Another argument for the existence of reality is that without it one cannot make sense of evolution. Evolution requires a selection environment that exists more or less independently from the forms of life that are selected for fitness, indeed the notion of ‘fitness’ would not make sense without it.

As noted by Braver, for similar reasons it does not make sense to doubt the existence of other people or empathy, the possibility of some understanding of what others feel and think. However, the very word ‘empathy’ misleadingly suggests that selves pre-exist before they interact.

We develop a sense of identity by inference from what we see other people do or say, and by trying to look at ourselves from their perspective. Without empathy we could hardly develop ourselves. It is precarious to be an autist.

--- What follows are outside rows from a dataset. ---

/-- The winner is one of the classes of nonzero weight. -/
theorem arbitrate_weighty (h : weightyClasses s die pending ≠ []) :
    (s.arbitrate die pending scores).1 ∈ weightyClasses s die pending := by
  unfold State.arbitrate
  extract_lets cs heavy sc win sum
  have hwin : win ∈ heavy := by
    rcases List.mem_cons.mp (foldl_choice_mem (fun c best => decide (sc.getD c 0 > sc.getD best 0)) heavy (heavy.headD 0))
      with hfirst | hlater
    · simp only [decide_eq_true_eq] at hfirst
      exact (congrArg (· ∈ heavy) hfirst).mpr (headD_mem 0 h)
    · simpa only [decide_eq_true_eq] using hlater
  rw [if_neg (show ¬ heavy.isEmpty = true from fun he => h (List.isEmpty_iff.mp he))]
  exact hwin

/-- Where no class of nonzero weight waits the lowest one wins. -/
theorem arbitrate_light (h : weightyClasses s die pending = []) :
    (s.arbitrate die pending scores).1 = (waitingClasses pending).headD 0 := by
  unfold State.arbitrate
  exact congrArg Prod.fst (if_pos (List.isEmpty_iff.mpr h))

/-- The winner is one of the classes that wait. -/
theorem arbitrate_waiting (h : ∃ c < 6, bitAt pending c = true) :
    (s.arbitrate die pending scores).1 < 6 ∧ bitAt pending (s.arbitrate die pending scores).1 = true := by
  obtain ⟨c, hc, hbit⟩ := h
  by_cases hw : weightyClasses s die pending = []
  · rw [arbitrate_light scores hw]
    exact mem_waitingClasses.mp (headD_mem 0 (List.ne_nil_of_mem (mem_waitingClasses.mpr ⟨hc, hbit⟩)))
  · exact (mem_weightyClasses.mp (arbitrate_weighty scores hw)).1

/-- No class waits below the first of them. -/
theorem bitAt_below_first {c : Nat} (h : c < (waitingClasses pending).headD 0) : bitAt pending c = false := by
  cases hfind : (List.range 6).find? fun c => bitAt pending c with
  | none =>
    have hnil : waitingClasses pending = [] := List.filter_eq_nil_iff.mpr (List.find?_eq_none.mp hfind)
    rw [hnil] at h
    cases h
  | some w =>
    have hhead : (waitingClasses pending).headD 0 = w := by rw [List.headD_eq_head?_getD, waitingClasses, List.head?_filter, hfind]; rfl
    obtain ⟨-, -, hbelow⟩ := List.find?_range_eq_some.mp hfind
    simpa using hbelow c (hhead ▸ h)

end

theorem arbitrationGrantsAWaitingClass : ArbitrationGrantsAWaitingClass := by
  intro s die pending scores _ hwaits w
  obtain ⟨hlt, hbit⟩ := arbitrate_waiting (s := s) (die := die) scores hwaits
  refine ⟨hlt, hbit, fun ⟨c, hc, hcbit, hweight⟩ => ?_, fun hzero c hc => ?_⟩
  · have hne : weightyClasses s die pending ≠ [] := List.ne_nil_of_mem (mem_weightyClasses.mpr ⟨⟨hc, hcbit⟩, hweight⟩)
    exact (mem_weightyClasses.mp (arbitrate_weighty scores hne)).2
  · have hnil : weightyClasses s die pending = [] := List.eq_nil_iff_forall_not_mem.mpr fun c hc => by
      obtain ⟨⟨hlt, hcbit⟩, hweight⟩ := mem_weightyClasses.mp hc
      exact hweight (hzero c hlt hcbit)
    exact bitAt_below_first (arbitrate_light scores hnil ▸ hc)

/-! ### Counters of a page -/

/-- Counting leaves the other fields of its page. -/
theorem reg_count_beside (s : State) {p : Nat} {f g : Field} (n : Nat) (hp : p % 4096 = 0) (hf : InPage f) (hg : InPage g)
    (h : f.off ≠ g.off) : (s.count p g n).reg p f = s.reg p f :=
  State.reg_setReg_of_ne _ _ (fieldKey_ne_of_off_ne hp hp hf hg h)

theorem pStreamD_aligned (d : Nat) : pStreamD d % 4096 = 0 := by
  simp only [pStreamD, dieBase]
  omega

theorem inPage_GRANTS {c : Nat} (h : c < 6) : InPage (STREAMD_C_GRANTS c) := ⟨show 0x820 + 8 * c < 4096 by omega, Nat.zero_lt_succ _⟩

/-- Registers, memory and batches stand. -/
def Stands (s t : State) : Prop := t.regs = s.regs ∧ t.mem = s.mem ∧ t.batches = s.batches

theorem stands_refl (s : State) : Stands s s := ⟨rfl, rfl, rfl⟩

theorem stands_starve (s : State) (m : SMap Nat) : Stands s { s with starve := m } := ⟨rfl, rfl, rfl⟩

theorem stands_trans {s t u : State} (h : Stands s t) (k : Stands t u) : Stands s u :=
  ⟨k.1.trans h.1, k.2.1.trans h.2.1, k.2.2.trans h.2.2⟩

theorem stands_foldl {α : Type} {f : State → α → State} (h : ∀ s a, Stands s (f s a)) (l : List α) (s : State) :
    Stands s (l.foldl f s) :=
  foldl_keeps stands_refl (fun _ _ _ => stands_trans) f h l s

theorem stands_ite {s t u : State} {c : Prop} [Decidable c] (ht : Stands s t) (hu : Stands s u) : Stands s (if c then t else u) := by
  split
  · exact ht
  · exact hu

theorem Stands.reg {s t : State} (h : Stands s t) (p : Nat) (f : Machine.Field) : t.reg p f = s.reg p f := by
  obtain ⟨hregs, -⟩ := h
  simp only [State.reg, hregs]

/-! ### Granules that nothing reserves (R192, R193) -/

/-- A granule that is granted to a class is counted; so is one that carries nothing because the winner withdrew. -/
def grantCounted (s : State) (die w : Nat) (withdrawn : Bool) : State :=
  let n := s.count (pStreamD die) (STREAMD_C_GRANTS w) 1
  if withdrawn then (n.count (pStreamD die) STREAMD_C_BUBBLES 1).count (pStreamD die) STREAMD_C_WITHDRAWALS 1 else n

section
variable {s : State} {cls die inst cyc pending : Nat} (hcls : cls < 3) (hfree : s.reservation cls die inst (s.posAt cyc) = none)
include hcls hfree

In sum, reality and empathy are to be taken for granted. David Hume already recognized that humanity is based on custom, habit and empathy.

In this blog I have paid much attention to the notion of trust: what it means, its viability, its basis, and its limits (items 68-73). I argued that empathy is crucial for it: the ability to view one’s actions from the perspective of the other.

Rational self-interest of the autonomous individual, as assumed in economic theory, is self-defeating. For life, to be a self, one needs socialization and that requires empathy, with a non-rational foundation in feelings and perceptions (Braver, p. 170). Wittgenstein saw that trust must come before suspicion (Braver, p. 166).

How would the economy look from this perspective? Soon in this blog I will start a long series on that: on economics and on markets.


[1] Here, as before, I employ Lee Braver, 2012, Groundless grounds; A study of Wittgenstein and Heidegger, MIT Press.